When instantiating `ComposingWrapper`, a pointer to member of class `B` is obtained with the syntax `&B::getA`. The `operator&` here has the same meaning as it usually does: it returns the address of its operand.

As you may have guessed at this point, it is not necessary to write functors manually. There are two more things `std::bind` has to offer for this particular problem.

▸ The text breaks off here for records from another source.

theorem MemInv.streamEcc {t : Nat} {before : List RunCmd} {r : RunCmd} {spans : List (Bool × Nat × Nat)} {x : Ecc} (h : MemInv s) :
    MemInv (streamEcc s t before r spans x).1 := by
  unfold Machine.streamEcc
  dsimp only
  split
  case h_3 =>
    refine .ite_fst h ?_
    split
    case h_1 =>
      refine .eccUncorrected ?_
      split
      exacts [h.frame.completeCmd, h.frame]
    exact h.eccUncorrected
  exacts [h, .ite h.eccCorrected h]

theorem MemInv.execStreamChunkLanded {t : Tile} {ext : List Byte} {ecc : Ecc} (h : MemInv s) :
    OutInv (execStreamChunkLanded t ext s ecc) := by
  unfold Machine.execStreamChunkLanded
  refine .next ?_
  split
  case h_2 => exact h
  case h_1 =>
    refine .ite ?_ h
    split
    case h_1 => exact h.endStream
    case h_2 he => exact .of_fst he h.streamEcc
    case h_3 he =>
      have h1 := MemInv.of_fst he h.streamEcc
      dsimp only
      split
      case h_1 => exact h1.devCopy.endStream
      case h_2 =>
        refine .setRunning ?_
        split
        exacts [h1.devCopy.issueInc, h1.devCopy]

end Sys2Proof.Machine
end

section
/-!
SUPPORT. The canonical form of the memories under look-ups and table versions.
-/

open Sys2Proof Sys2Proof.Machine Sys2Proof.Claims

namespace Sys2Proof.Machine

set_option Elab.async false

variable {s : State}

theorem MemInv.engFault {p k : Nat} {update : Bool} {e : EngErr} (h : MemInv s) : MemInv (engFault s p k update e) := h.raise

theorem MemInv.emit {p : Nat} {b : Body} {unit msgId : Nat} (h : MemInv s) : MemInv (emit s p b unit msgId) := by
  unfold Machine.emit
  split
  exacts [.ite h.raise h.post, h.post]

theorem MemInv.rxDrop {_p _src : Nat} (h : MemInv s) : MemInv (rxDrop s _p _src) := h

theorem MemInv.setRedirects {slot : Option Nat} {k : Nat} {l : List RedirectEnt} (h : MemInv s) : MemInv (setRedirects s slot k l) := by
  unfold Machine.setRedirects
  dsimp only
  split <;> exact h.frame

theorem MemInv.putRedirect {slot : Option Nat} {k : Nat} {e : RedirectEnt} (h : MemInv s) : MemInv (putRedirect s slot k e) :=
  h.setRedirects

theorem MemInv.dropRedirect {slot : Option Nat} {k row table ver : Nat} (h : MemInv s) : MemInv (dropRedirect s slot k row table ver) :=
  h.setRedirects

theorem MemInv.countRead {k lshard : Nat} {port : Word} (h : MemInv s) : MemInv (countRead s k lshard port) := h.frame

theorem MemInv.countUpdate {k lshard : Nat} {port : Word} {cnt : Nat} (h : MemInv s) : MemInv (countUpdate s k lshard port cnt) := h.frame

theorem MemInv.lookRefused {t : Nat} {e : QEntry} {desc : List Byte} {d : LookDesc} {r : Refuse} {reads : List Nat} (h : MemInv s) :
    MemInv (lookRefused s t e desc d r reads).1 := h.frame

theorem MemInv.lookIssue {t : Nat} {e : QEntry} {desc : List Byte} {d : LookDesc} {j : Nat} {rows : List LookRow} (h : MemInv s) :
    MemInv (lookIssue s t e desc d j rows).1 := by
  unfold Machine.lookIssue
  extract_lets p ver w id served rows hits homes undef run s1 s2
  have h1 : MemInv s1 := h.foldl fun _ _ hx => hx.emit
  have h2 : MemInv s2 := h1.tickFree.holdVer.foldl fun _ _ hx => hx.wrAdd
  exact h2.frame

theorem MemInv.startLookup {t : Nat} {ext : List Byte} {e : QEntry} (h : MemInv s) : OptFst (startLookup t ext s e) := by
  unfold Machine.startLookup
  dsimp only
  split
  case h_2 =>
    refine .ite h ?_
    split
    case h_2 =>
      refine .ite trivial ?_
      split
      case h_3 =>
        split
        exacts [h.noteRead.noteRead.lookRefused, h.noteRead.noteRead.lookIssue, h.noteRead.noteRead.lookRefused]
      all_goals exact h.noteRead.noteRead.lookRefused
    exact h.lookRefused
  exact h

theorem MemInv.writeRows {p addr stride : Nat} {rows : List (List Byte)} {unit msg : Nat} (h : MemInv s) :
    MemInv (writeRows s p addr stride rows unit msg).1 := h.writeRuns

theorem MemInv.setFinished {t q : Nat} {keep : List Byte} {opc status : Nat} {fault : Option CmdFault} {port : Option Nat}
    (h : MemInv s) : MemInv (setFinished s t q keep opc status fault port) := h.frame

theorem MemInv.setLook {run : LookRun} (h : MemInv s) : MemInv (setLook s run) := h.frame

theorem MemInv.lookOut {run : LookRun} {timeout : Bool} (h : MemInv s) : MemInv (lookOut s run timeout).1 := by
  unfold Machine.lookOut
  refine .ite_fst h (.ite_fst ?_ (.ite h (h.foldl fun _ _ hx => hx.devForget)))
  extract_lets rows
  split
  all_goals
    next he =>
      refine .of_fst he ?_
      split
      exacts [h, h.writeRows]

theorem MemInv.lookStatus {run : LookRun} (h : MemInv s) : MemInv (lookStatus s run).1 := by
  refine .ite_fst h ?_
  split
  all_goals
    next he =>
      exact MemInv.of_fst he h.devWrite

theorem MemInv.lookEnd {run : LookRun} (h : MemInv s) : MemInv (lookEnd s run) := h.frame.releaseVer.setFinished

theorem MemInv.finishLook {run : LookRun} {timeout : Bool} (h : MemInv s) : MemInv (finishLook s run timeout) :=
  .ite (.setLook (.ite_fst h.lookOut h)) (.ite (.setLook (.ite_fst (.lookStatus (.ite_fst h.lookOut h)) (.ite_fst h.lookOut h))) (.lookEnd
    (.ite_fst (.lookStatus (.ite_fst h.lookOut h)) (.ite_fst h.lookOut h))))

theorem MemInv.execLookupReplyReceive {p : Part} {m : LookupResp} (h : MemInv s) : OutInv (execLookupReplyReceive p m s) := by
  refine h.holdFrame (fun _ h1 => .ite ?_ h1.rxDrop)
  split
  exacts [h1.frame, h1]

theorem MemInv.countHits {p k table : Nat} {hits : List RowHit} (h : MemInv s) : MemInv (countHits s p k table hits) :=
  h.foldl fun _ _ h1 => h1.frame

theorem MemInv.ownerFail {p src k k' : Nat} {msgId : Half} {partialTo : Bool} {e : EngErr} (h : MemInv s) :
    MemInv (ownerFail s p src k k' msgId partialTo e) := by
  refine .ite (.engFault ?_) (.raise ?_)
  · split
    exacts [h.emit, h]
  · split
    exacts [h.emit, h]

theorem MemInv.serveLook {p : Nat} {m : LookupReq} {slot : Option Nat} {hits : List RowHit} (h : MemInv s) :
    MemInv (serveLook s p m slot hits) := by
  unfold Machine.serveLook
  extract_lets table s1 resp ts s2
  have h2 : MemInv s2 := h.countHits.foldl fun _ _ hx => hx.emit
  exact .ite h.countHits.emit.releaseVer h2.frame

theorem MemInv.ownerServe {p : Nat} {m : LookupReq} {slot : Option Nat} {ecc : Ecc} (h : MemInv s) :
    MemInv (ownerServe s p m slot ecc) := by
  unfold Machine.ownerServe
  dsimp only
  split
  exacts [h.ownerFail.releaseVer, h.serveLook, h.eccCorrected.serveLook, h.ownerFail.releaseVer.eccUncorrected]

theorem MemInv.ownerTake {p : Nat} {m : LookupReq} {ecc : Ecc} (h : MemInv s) : MemInv (ownerTake s p m ecc) := by
  unfold Machine.ownerTake
  extract_lets k table ver park
  have hpark (j) : MemInv (park j) := (h.holdVer (p := p) (t := table) (n := 1) (x := j)).frame
  refine .ite (hpark _) ?_
  split
  exacts [h.ownerFail, h.ownerFail, .ite (hpark _) h.holdVer.ownerServe]

theorem MemInv.execLookupRequestReceive {p : Part} {m : LookupReq} {ecc : Ecc} (h : MemInv s) :
    OutInv (execLookupRequestReceive p m ecc s) := h.holdFrame (fun _ h1 => .ite h1.rxDrop (.ite h1 (.ite h1.ownerFail h1.ownerTake)))

theorem MemInv.fwdServe {p : Nat} {m : FwdReq} {slot : Option Nat} {ecc : Ecc} (h : MemInv s) : MemInv (fwdServe s p m slot ecc) := by
  unfold Machine.fwdServe
  dsimp only
  split
  exacts [h.ownerFail.releaseVer, h.countHits.emit.releaseVer, h.eccCorrected.countHits.emit.releaseVer,
    h.ownerFail.releaseVer.eccUncorrected]

theorem MemInv.execForwardedRequestReceive {p : Part} {m : FwdReq} {ecc : Ecc} (h : MemInv s) :
    OutInv (execForwardedRequestReceive p m s ecc) := by
  refine .next (h.holdFrame fun u hu => .ite hu.rxDrop (.ite hu (.ite hu.ownerFail ?_)))
  split
  case h_1 => exact hu.ownerFail
  case h_2 j _ => exact .ite (hu.holdVer (p := p) (t := m.table.toNat) (n := 1) (x := some j)).frame hu.holdVer.fwdServe

theorem MemInv.execForwardedPartialReceive {p : Part} {m : LookupResp} (h : MemInv s) : OutInv (execForwardedPartialReceive p m s) := by
  refine h.holdFrame (fun _ h1 => .ite ?_ h1.rxDrop)
  split
  exacts [h1, .ite h1.frame.emit.releaseVer h1.frame]

theorem MemInv.hotFail {p k : Nat} {m : HotRead} {st : Option Nat} (h : MemInv s) : MemInv (hotFail s p k m st) := h.frame.emit

theorem MemInv.hotServeRead {p : Nat} {m : HotRead} {ecc : Ecc} (h : MemInv s) : MemInv (hotServeRead s p m ecc) := by
  unfold Machine.hotServeRead
  dsimp only
  split
  case h_2 =>
    split
    case h_2 =>
      split
      case h_5 =>
        refine .ite (.raise (.hotFail ?_)) (.emit (.countRead ?_))
        · split
          exacts [h.eccCorrected, h]
        · split
          exacts [h.eccCorrected, h]
      exacts [h.hotFail.engFault, .ite h.engFault h.emit, h.hotFail.engFault, h.hotFail.engFault.eccUncorrected]
    exact h.emit
  exact h.hotFail.engFault

theorem MemInv.execHotrowFetchReadReceive {p : Part} {m : HotRead} {ecc : Ecc} (h : MemInv s) :
    OutInv (execHotrowFetchReadReceive p m s ecc) := by
  refine .next (h.holdFrame fun u hu => .ite hu.rxDrop (.ite hu (.ite hu.hotFail.raise ?_)))
  split
  case h_1 => exact hu.hotFail.engFault
  case h_2 j _ => exact .ite (hu.holdVer (p := p) (t := m.table.toNat) (n := 1) (x := some j)).frame hu.hotServeRead

theorem MemInv.serveWaiting {p : Nat} (h : MemInv s) : MemInv (serveWaiting s p) := by
  refine h.foldl fun _ _ h1 => .ite ?_ h1
  split
  exacts [h1.frame.ownerTake, h1.frame.ownerServe, h1.frame.fwdServe, h1.frame.hotServeRead.releaseVer]

theorem MemInv.hotFetch {p set step : Nat} (h : MemInv s) : MemInv (hotFetch s p set step) := by
  unfold Machine.hotFetch
  refine h.wr.foldl fun u d hu => ?_
  extract_lets slots u1
  have h1 : MemInv u1 := hu.foldl fun _ _ hx => hx.emit
  exact h1.frame

theorem MemInv.execHotrowFetchReplyReceive {p : Part} {m : HotReply} (h : MemInv s) :
    OutInv (execHotrowFetchReplyReceive p m s) := by
  refine .next (h.holdFrame fun u hu => .ite ?_ hu.rxDrop)
  split
  case h_1 => exact hu
  case h_2 =>
    extract_lets table ver fmt w buf row bs key bad _ u1 upd
    have h1 : MemInv u1 := .ite hu hu.tickFree.sramWrite.frame
    exact h1.frame

theorem MemInv.execHotrowFetchDone {p : Part} {d : Die} {set : Fin 32} (h : MemInv s) : OutInv (execHotrowFetchDone p d set s) := by
  refine .next (.ite ?_ h)
  split
  exacts [h, .ite (.ite (.ite h.frame h.frame) (.signalDie (.ite h.frame h.frame))) (.wr (.ite (.ite h.frame h.frame) (.signalDie (.ite
    h.frame h.frame))))]

theorem MemInv.tdResult {p code : Nat} (h : MemInv s) : MemInv (tdResult s p code) := h.frame

theorem MemInv.clearNext {p t v : Nat} (h : MemInv s) : MemInv (clearNext s p t v) := .ite h.frame h

theorem MemInv.tdCommand {port table : Nat} {body : Nat → State × Nat} (h : MemInv s) (hk : ∀ u, MemInv (body u).1) :
    MemInv (tdCommand s port table body) := by
  unfold Machine.tdCommand
  split
  exacts [h.ideNote, .ite h (.ite h.frame (.tdResult (hk _)))]

theorem MemInv.installVer {t v p : Nat} (h : MemInv s) : MemInv (installVer s t v p).1 := by
  unfold Machine.installVer
  split
  exacts [h, .ite_fst h h.frame]

theorem MemInv.sealVer {t v p : Nat} (h : MemInv s) : MemInv (sealVer s t v p).1 := by
  refine .ite_fst h ?_
  split
  exacts [.ite_fst h.frame h, h]

theorem MemInv.abortVer {t v p : Nat} (h : MemInv s) : MemInv (abortVer s t v p).1 := by
  unfold Machine.abortVer
  dsimp only
  split
  exacts [.ite_fst h.frame.clearNext h, h]

theorem MemInv.freeVer {t v p : Nat} (h : MemInv s) : MemInv (freeVer s t v p).1 := by
  unfold Machine.freeVer
  split
  exacts [.ite_fst h.frame h, h]

theorem MemInv.makeCurrent {p t j v : Nat} (h : MemInv s) : MemInv (makeCurrent s p t j v) := h.frame

theorem MemInv.activateVer {t v p : Nat} (h : MemInv s) : MemInv (activateVer s t v p).1 := by
  unfold Machine.activateVer
  split
  exacts [.ite_fst h.frame h, h]

theorem MemInv.versionSwap {p : Nat} {e : FiredEv} (h : MemInv s) : MemInv (versionSwap s p e) := by
  unfold Machine.versionSwap
  dsimp only
  split
  case h_1 =>
    refine .ite (.makeCurrent ?_) h.raise
    split
    exacts [h.frame, h]
  exact h.raise

theorem MemInv.drainVersions {p : Nat} (h : MemInv s) : MemInv (drainVersions s p) :=
  h.foldl fun _ _ h1 => h1.foldl fun _ _ h2 => .ite h2.frame h2

theorem MemInv.redirectEcho {p k row table ver kind : Nat} {home : Nat × Nat × Nat} {batch : Nat} {old : Option
    (Nat × Nat × Nat × Nat)} (h : MemInv s) : MemInv (redirectEcho s p k row table ver kind home batch old) := by
  unfold Machine.redirectEcho
  split
  exacts [.ite h.emit h, h]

First, `std::bind`’s first parameter can be a pointer to member of class. Then, in addition to that method’s parameters, an additional parameter representing `this` will need to be bound. Accordingly, a method without any parameter has a single parameter to bind : `this`.

``````1
2
3
4
std::bind(
&B::getA,
std::placeholders::_1
);
``````

Second, the result of calling `std::bind` can be used as an argument for another call to `std::bind` which makes it possible to make function composition.

``````1
2
3
4
5
6
7
8
auto predicate4 = std::bind(
std::equal_to<A*>(),
std::bind(
&B::getA,
std::placeholders::_1
),
a2.get()
);
``````

The outermost functor will be built by taking account of the innermost functor which requires a single argument of type `B*`. Thus the outermost functor will also require a single argument of type `B*`. A functor with the signature `bool(B*)` has been successfully created.

``````1
2
3
4
5
6
7
8
std::copy_if(
objects.begin(),
objects.end(),
std::back_inserter(result),
predicate4 // This is the predicate
);

// Result : {2, 4}
``````

There is one gotcha that will inevitably happen in a real codebase. Here is a new definition for `class B` where a subtle modification will make it harder to compose our functions:

``````1
2
3
4
5
6
7
8
9
10
11
12
class B
{
public:
B(int i, A* a) : i(i), a(a) {}

A* getA() {return a;}
A* getA() const {return a;}

public:
int i;
A* a;
};
``````

Now the definition of `predicate4` results in the error: “No matching function for call to ‘bind’”. Secondary messages read: “Candidate template ignored: couldn’t infer template argument ‘_Fp’” and “Candidate template ignored: couldn’t infer template argument ‘_Rp’”. It turns out that adding a `const` overload of our function has created an ambiguity in the call to `std::bind` and the compiler is giving us cryptic error messages. In order to disambiguate the bind expression, we need a `static_cast`:

``````1
2
3
4
5
6
7
8
9
10
11
12
13
14
15
auto predicate4 = std::bind(
std::equal_to<A*>(),
std::bind(
static_cast<A*(B::*)()>(&B::getA),
std::placeholders::_1
),
a
);

std::copy_if(
objects.begin(),
objects.end(),
std::back_inserter(result),
predicate4 // This is the predicate
);
``````

An important note about using `std::bind` is that function composition cannot be accomplished with any Callable (i. e.: `std::function`). Function composition happens if `std::is_bind_expression<T>::value == true` for one of the arguments supplied to `std::bind`. This presumably means it would be possible to specialize a few templates so that a custom function wrapper can be used in function composition, but this possibility won’t be explored in this article.

## Conclusion

Four different predicate creation techniques for standard algorithms were presented in this article:

• Function
• Hand-written Functor
• Lambda
• std::bind generated Functor

For any new C++11 code, functions should be avoided as they lack flexibility because they do not hold any state. As for functors, unless there are other requirements beside the bool operator(T) const method, then lambdas are always preferable as they reduce the boilerplate and make the process less error-prone. Finally, this article doesn’t have any advice on whether to prefer lambdas over std::bind or the opposite, both seem equally capable.